流通業者のマーケティング業務を支援するアイディーズ(豊見城市、山川朝賢社長)や国内大手商社・卸売業、県内企業などが、店舗ごとに異なる生鮮品の商品コードを共通化する技術「i-code」を使って、地域の売れ筋商品などの分析業務を担う新会社「日本流通科学情報センター(JDIC)」を今月下旬に設立する。国内外の食品メーカーや流通・小売業者にデータを提供し、生鮮品の生産・仕入れの効率化をサポート。廃棄ロスの減少、利益率の改善などの販売戦略での活用を促していく。(長浜真吾)

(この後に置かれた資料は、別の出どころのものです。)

-- ==== Sys2Proof/Laws/Generator.lean ====
section
/-! SUPPORT. Paths of a tree, and the table that the walk of GENCODE leaves. -/

namespace Sys2Proof.Machine

theorem Arena.nth_of_val (a : Arena) {i : NodeIx} {n : Nat} (h : i.val = n) : a.nth n = a.at i := by
  rw [← h]
  exact Arena.nth_val a i

/-! ### Paths -/

/-- One more bit at the end of a path. -/
theorem descend_snoc {a : Arena} {i k : NodeIx} {p : BitString} {f : NodeFreq} {l r : NodeIx} (v : Bool)
    (hd : descend a i p = some k) (hk : a.at k = .internal f l r) :
    descend a i (p ++ [v]) = some (if v then r else l) := by
  rw [descend_append, hd]
  simp [descend, hk]

/-- From a leaf only the empty path leads anywhere. -/
theorem descend_from_leaf {a : Arena} {i j : NodeIx} {c : Byte} {f : NodeFreq} {p : BitString} (h : a.at i = .leaf c f)
    (hd : descend a i p = some j) : p = [] ∧ j = i := by
  cases p with
  | nil =>
    injection hd with hd
    exact ⟨rfl, hd.symm⟩
  | cons v p => simp [descend, h] at hd

/-- In an arena whose children have smaller indices a path goes down, one index at least per bit. -/
theorem descend_le {a : Arena} {n : Nat} (hdn : a.downward n) {i j : NodeIx} {p : BitString} (hi : i.val < n)
    (hd : descend a i p = some j) : j.val + p.length ≤ i.val := by
  induction p generalizing i with
  | nil =>
    injection hd with hd
    subst hd
    simp
  | cons v p ih =>
    cases hi' : a.at i with
    | leaf c f => simp [descend, hi'] at hd
    | internal f l r =>
      obtain ⟨hl, hr⟩ := hdn i hi f l r hi'
      simp only [descend, hi'] at hd
      rw [List.length_cons]
      cases v with
      | true =>
        have := ih (i := r) (by omega) (by simpa using hd)
        omega
      | false =>
        have := ih (i := l) (by omega) (by simpa using hd)
        omega

namespace TreeShape

variable {a : Arena} {k : Nat}

theorem downward (h : TreeShape a k) : a.downward (2 * k - 1) := by
  intro j hj f l r hjr
  by_cases hk : j.val < k
  · obtain ⟨c, e, hc, -⟩ := h.leaves j.val hk
    rw [Arena.nth_val, hjr] at hc
    cases hc
  · obtain ⟨g, l', r', hi, hl, hr, -⟩ := h.internals j.val (by omega) hj
    rw [Arena.nth_val, hjr] at hi
    injection hi with e1 e2 e3
    subst e2 e3
    exact ⟨hl, hr⟩

/-- The two children of an internal node are different. -/
theorem children_ne (h : TreeShape a k) {i l r : NodeIx} {f : NodeFreq} (hi : i.val < 2 * k - 1)
    (hr : a.at i = .internal f l r) : k ≤ i.val ∧ l ≠ r := by
  by_cases hk : i.val < k
  · obtain ⟨c, e, hc, -⟩ := h.leaves i.val hk
    rw [Arena.nth_val, hr] at hc
    cases hc
  · obtain ⟨g, l', r', hi', -, -, hne⟩ := h.internals i.val (by omega) hi
    rw [Arena.nth_val, hr] at hi'
    injection hi' with e1 e2 e3
    subst e2 e3
    exact ⟨by omega, hne⟩

/-- A record that is a leaf of the tree has an index below k. -/
theorem leaf_lt (h : TreeShape a k) {i : NodeIx} {c : Byte} {f : NodeFreq} (hi : i.val < 2 * k - 1)
    (hc : a.at i = .leaf c f) : i.val < k := by
  by_cases hk : i.val < k
  · exact hk
  · obtain ⟨g, l, r, hi', -⟩ := h.internals i.val (by omega) hi
    rw [Arena.nth_val, hc] at hi'
    cases hi'

/-- Each symbol has exactly one leaf (R42 b). -/
theorem leaf_unique (h : TreeShape a k) {i j : NodeIx} {c : Byte} {f g : NodeFreq} (hi : i.val < 2 * k - 1)
    (hj : j.val < 2 * k - 1) (hic : a.at i = .leaf c f) (hjc : a.at j = .leaf c g) : i = j := by
  have hik := h.leaf_lt hi hic
  have hjk := h.leaf_lt hj hjc
  rcases Nat.lt_trichotomy i.val j.val with hlt | heq | hlt
  · have := h.ascending i.val j.val c c f g hlt hjk (by rw [Arena.nth_val, hic]) (by rw [Arena.nth_val, hjc])
    rw [BitVec.lt_def] at this
    omega
  · exact Fin.ext heq
  · have := h.ascending j.val i.val c c g f hlt hik (by rw [Arena.nth_val, hjc]) (by rw [Arena.nth_val, hic])
    rw [BitVec.lt_def] at this
    omega

/-- Every node is reached from the root (R42 d). -/
theorem reached (h : TreeShape a k) {root : NodeIx} (hroot : root.val = 2 * k - 2) :
    ∀ (m : Nat) (j : NodeIx), 2 * k - 2 - j.val = m → j.val < 2 * k - 1 → ∃ p, descend a root p = some j := by
  intro m
  induction m using Nat.strong_induction_on with
  | _ m ih =>
    intro j hjm hj
    by_cases he : j.val = 2 * k - 2
    · have : j = root := Fin.ext (by omega)
      exact ⟨[], by rw [this]; rfl⟩
    · obtain ⟨i, hi, hin, hc, -⟩ := h.oneParent j (by omega)
      obtain ⟨g, l, r, hir, hl, hr, -⟩ := h.internals i hi hin
      have hv : (NodeIx.ofNumber i).val = i := NodeIx.ofNumber_val (by have := h.size; omega)
      have hat : a.at (NodeIx.ofNumber i) = .internal g l r := hir
      rw [hir, Node.hasChild_internal] at hc
      have hlt : j.val < i := by
        rcases hc with e | e
        · rw [← e]
          exact hl
        · rw [← e]
          exact hr
      obtain ⟨p, hp⟩ := ih (2 * k - 2 - i) (by omega) (NodeIx.ofNumber i) (by rw [hv]) (by rw [hv]; exact hin)
      rcases hc with e | e
      · exact ⟨p ++ [false], by rw [descend_snoc false hp hat]; simpa using e⟩
      · exact ⟨p ++ [true], by rw [descend_snoc true hp hat]; simpa using e⟩

/-- A path that is not empty ends with the edge from a parent of the node it leads to. -/
theorem last_edge {i j : NodeIx} {p : BitString} {v : Bool} (hd : descend a i (p ++ [v]) = some j) :
    ∃ m f l r, descend a i p = some m ∧ a.at m = .internal f l r ∧ j = if v then r else l := by
  rw [descend_append] at hd
  cases hm : descend a i p with
  | none => simp [hm] at hd
  | some m =>
    rw [hm] at hd
    cases hmr : a.at m with
    | leaf c f => simp [descend, hmr] at hd
    | internal f l r =>
      refine ⟨m, f, l, r, rfl, hmr, ?_⟩
      simp [descend, hmr] at hd
      exact hd.symm

/-- Only one path leads from the root to a node (R42 d). -/
theorem path_unique (h : TreeShape a k) {root : NodeIx} (hroot : root.val = 2 * k - 2) :
    ∀ (p q : BitString) (j : NodeIx), descend a root p = some j → descend a root q = some j → p = q := by
  have hk := h.size
  have hdown := h.downward
  have notRoot : ∀ (p : BitString) (v : Bool), descend a root (p ++ [v]) ≠ some root := by
    intro p v hd
    have := descend_le hdown (by omega) hd
    simp at this
  intro p
  induction p using List.reverseRecOn with
  | nil =>
    intro q j hp hq
    injection hp with hp
    subst hp
    rcases List.eq_nil_or_concat q with rfl | ⟨q, v, rfl⟩
    · rfl
    · exact absurd (by simpa using hq) (notRoot q v)
  | append_singleton p v ih =>
    intro q j hp hq
    rcases List.eq_nil_or_concat q with rfl | ⟨q, w, rfl⟩
    · injection hq with hq
      subst hq
      exact absurd hp (notRoot p v)
    · rw [List.concat_eq_append] at hq ⊢
      obtain ⟨m, f, l, r, hm, hmr, hj⟩ := last_edge hp
      obtain ⟨n, g, l', r', hn, hnr, hj'⟩ := last_edge hq
      have hmlt := descend_le hdown (by omega) hm
      have hnlt := descend_le hdown (by omega) hn
      have hmk := h.children_ne (i := m) (by omega) hmr
      have hnk := h.children_ne (i := n) (by omega) hnr
      have hmc : (a.nth m.val).hasChild j = true := by
        rw [Arena.nth_val, hmr, Node.hasChild_internal, hj]
        cases v <;> simp
      have hnc : (a.nth n.val).hasChild j = true := by
        rw [Arena.nth_val, hnr, Node.hasChild_internal, hj']
        cases w <;> simp
      have hjlt : j.val < 2 * k - 2 := h.rootFree m.val j hmk.1 (by omega) hmc
      obtain ⟨i, -, -, -, huniq⟩ := h.oneParent j hjlt
      have e : m = n := Fin.ext ((huniq m.val hmk.1 (by omega) hmc).trans (huniq n.val hnk.1 (by omega) hnc).symm)
      subst e
      rw [hnr] at hmr
      injection hmr with e1 e2 e3
      subst e1 e2 e3
      rw [ih q m hm hn]
      congr 2
      have hne := hnk.2
      cases v <;> cases w <;> simp_all

/-- Only one path leads from the root to the leaf of a symbol (R161). -/
theorem leaf_path_unique (h : TreeShape a k) {root : NodeIx} (hroot : root.val = 2 * k - 2) {p q : BitString} {c : Byte}
    (hp : leadsToLeaf a root p c) (hq : leadsToLeaf a root q c) : p = q := by
  obtain ⟨i, f, hi, hic⟩ := hp
  obtain ⟨j, g, hj, hjc⟩ := hq
  have hk := h.size
  have h1 := descend_le h.downward (by omega) hi
  have h2 := descend_le h.downward (by omega) hj
  have := h.leaf_unique (by omega) (by omega) hic hjc
  subst this
  exact h.path_unique hroot p q i hi hj

end TreeShape

/-! ### The walk of GENCODE (R161) -/

/-- A path from an internal node to a leaf is its first bit and a path from that child. -/
theorem leadsToLeaf_internal {a : Arena} {i l r : NodeIx} {f : NodeFreq} (hi : a.at i = .internal f l r)
    (q : BitString) (c : Byte) :
    leadsToLeaf a i q c ↔
      (∃ s, q = false :: s ∧ leadsToLeaf a l s c) ∨ (∃ s, q = true :: s ∧ leadsToLeaf a r s c) := by
  unfold leadsToLeaf
  cases q with
  | nil => simp [descend, hi]
  | cons v q => cases v <;> simp [descend, hi]

/-- What the walk from node `i` with path `p` leaves for the symbol `c`, when at most one path leads from `i` to a leaf of
`c`: the path recorded, or what the table held (R161). -/
theorem walk_at {a : Arena} {n : Nat} (hd : a.downward n) (c : Byte) :
    ∀ (m : Nat) (i : NodeIx), i.val = m → i.val < n → ∀ (fuel : Nat) (p : BitString) (t : CodeTable), i.val < fuel →
      (∀ q q', leadsToLeaf a i q c → leadsToLeaf a i q' c → q = q') → ∀ q,
        ((walk fuel a i p t).at c = some q ↔
          (∃ s, leadsToLeaf a i s c ∧ q = p ++ s) ∨ ((∀ s, ¬ leadsToLeaf a i s c) ∧ t.at c = some q)) := by
  intro m
  induction m using Nat.strong_induction_on with
  | _ m ih =>
    intro i him hin fuel p t hf hu q
    cases fuel with
    | zero => omega
    | succ fuel =>
      cases hi : a.at i with
      | leaf d g =>
        have hlead : ∀ s, leadsToLeaf a i s c ↔ s = [] ∧ d = c := by
          intro s
          constructor
          · rintro ⟨j, e, hj, hjc⟩
            obtain ⟨rfl, rfl⟩ := descend_from_leaf hi hj
            rw [hi] at hjc
            injection hjc with e1 e2
            exact ⟨rfl, e1⟩
          · rintro ⟨rfl, rfl⟩
            exact ⟨i, g, rfl, hi⟩
        simp only [hlead]
        by_cases hdc : c = d
        · subst hdc
          simp [walk, hi, eq_comm]
        · have hcd : ¬ d = c := fun e => hdc e.symm
          simp [walk, hi, CodeTable.at_put_other _ _ _ _ hdc, hcd]
      | internal g l r =>
        obtain ⟨hl, hr⟩ := hd i hin g l r hi
        have hu1 : ∀ q q', leadsToLeaf a l q c → leadsToLeaf a l q' c → q = q' := by
          intro q q' h1 h2
          have := hu (false :: q) (false :: q') ((leadsToLeaf_internal hi _ c).mpr (.inl ⟨q, rfl, h1⟩))
            ((leadsToLeaf_internal hi _ c).mpr (.inl ⟨q', rfl, h2⟩))
          injection this
        have hu2 : ∀ q q', leadsToLeaf a r q c → leadsToLeaf a r q' c → q = q' := by
          intro q q' h1 h2
          have := hu (true :: q) (true :: q') ((leadsToLeaf_internal hi _ c).mpr (.inr ⟨q, rfl, h1⟩))
            ((leadsToLeaf_internal hi _ c).mpr (.inr ⟨q', rfl, h2⟩))
          injection this
        have hu3 : ∀ q q', leadsToLeaf a l q c → ¬ leadsToLeaf a r q' c := by
          intro q q' h1 h2
          have := hu (false :: q) (true :: q') ((leadsToLeaf_internal hi _ c).mpr (.inl ⟨q, rfl, h1⟩))
            ((leadsToLeaf_internal hi _ c).mpr (.inr ⟨q', rfl, h2⟩))
          injection this with e
          cases e
        have el := ih l.val (by omega) l rfl (by omega) fuel (p ++ [false]) t (by omega) hu1 q
        have er := ih r.val (by omega) r rfl (by omega) fuel (p ++ [true]) (walk fuel a l (p ++ [false]) t)
          (by omega) hu2 q
        have hw : walk (fuel + 1) a i p t = walk fuel a r (p ++ [true]) (walk fuel a l (p ++ [false]) t) := by
          simp [walk, hi]
        rw [hw, er, el]
        constructor
        · rintro (⟨s, h1, h2⟩ | ⟨h1, ⟨s, h2, h3⟩ | ⟨h2, h3⟩⟩)
          · exact .inl ⟨true :: s, (leadsToLeaf_internal hi _ c).mpr (.inr ⟨s, rfl, h1⟩), by simp [h2]⟩
          · exact .inl ⟨false :: s, (leadsToLeaf_internal hi _ c).mpr (.inl ⟨s, rfl, h2⟩), by simp [h3]⟩
          · refine .inr ⟨fun s hs => ?_, h3⟩
            rcases (leadsToLeaf_internal hi _ c).mp hs with ⟨u, -, hu⟩ | ⟨u, -, hu⟩
            · exact h2 u hu
            · exact h1 u hu
        · rintro (⟨s, h1, h2⟩ | ⟨h1, h2⟩)
          · rcases (leadsToLeaf_internal hi _ c).mp h1 with ⟨u, rfl, hu⟩ | ⟨u, rfl, hu⟩
            · exact .inr ⟨fun s hs => hu3 u s hu hs, .inl ⟨u, hu, by simp [h2]⟩⟩
            · exact .inl ⟨u, hu, by simp [h2]⟩
          · exact .inr ⟨fun s hs => h1 (true :: s) ((leadsToLeaf_internal hi _ c).mpr (.inr ⟨s, rfl, hs⟩)),
              .inr ⟨fun s hs => h1 (false :: s) ((leadsToLeaf_internal hi _ c).mpr (.inl ⟨s, rfl, hs⟩)), h2⟩⟩

end Sys2Proof.Machine
end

 これまで生鮮品や総菜は各店舗ごとに商品コードが異なるため、POS(販売時点情報管理)の分析ができなかった。昨夏、アイディーズが共通化技術i-codeを開発し、事業化。生鮮品の広域的なPOS情報の分析、データ提供のサービスは国内で初めて。

 JDICには国内の大手商社や卸売業、マーケティング会社、ネット事業者、県内からはアイディーズや卸売業が出資予定。産学官でつくる「i-code研究会」も普及に協力する。本社は豊見城市内。2月28日に那覇市内で開かれる「流通フォーラムin沖縄」(主催・流通経済研究所)で設立を報告、3月から業務を始める。

 ターゲットの中心は国内食品メーカーや生産者、スーパーなどの流通小売業。i-codeの中国版も開発する予定で、企業の要望に応じて海外対応を増やしていく考え。売り上げは3年後に約5億円、5年後に約10億円を目指す。

 JDIC設立発起人でアイディーズの山川社長は「生鮮食品は利益に対する廃棄ロスの割合が高く、ビッグデータの活用による効率化が課題だった」と説明。県内で設立する意義について「食の情報インフラとして、那覇空港の国際物流の拠点化にも貢献できると思う。新たな雇用にもつなげたい」と話している。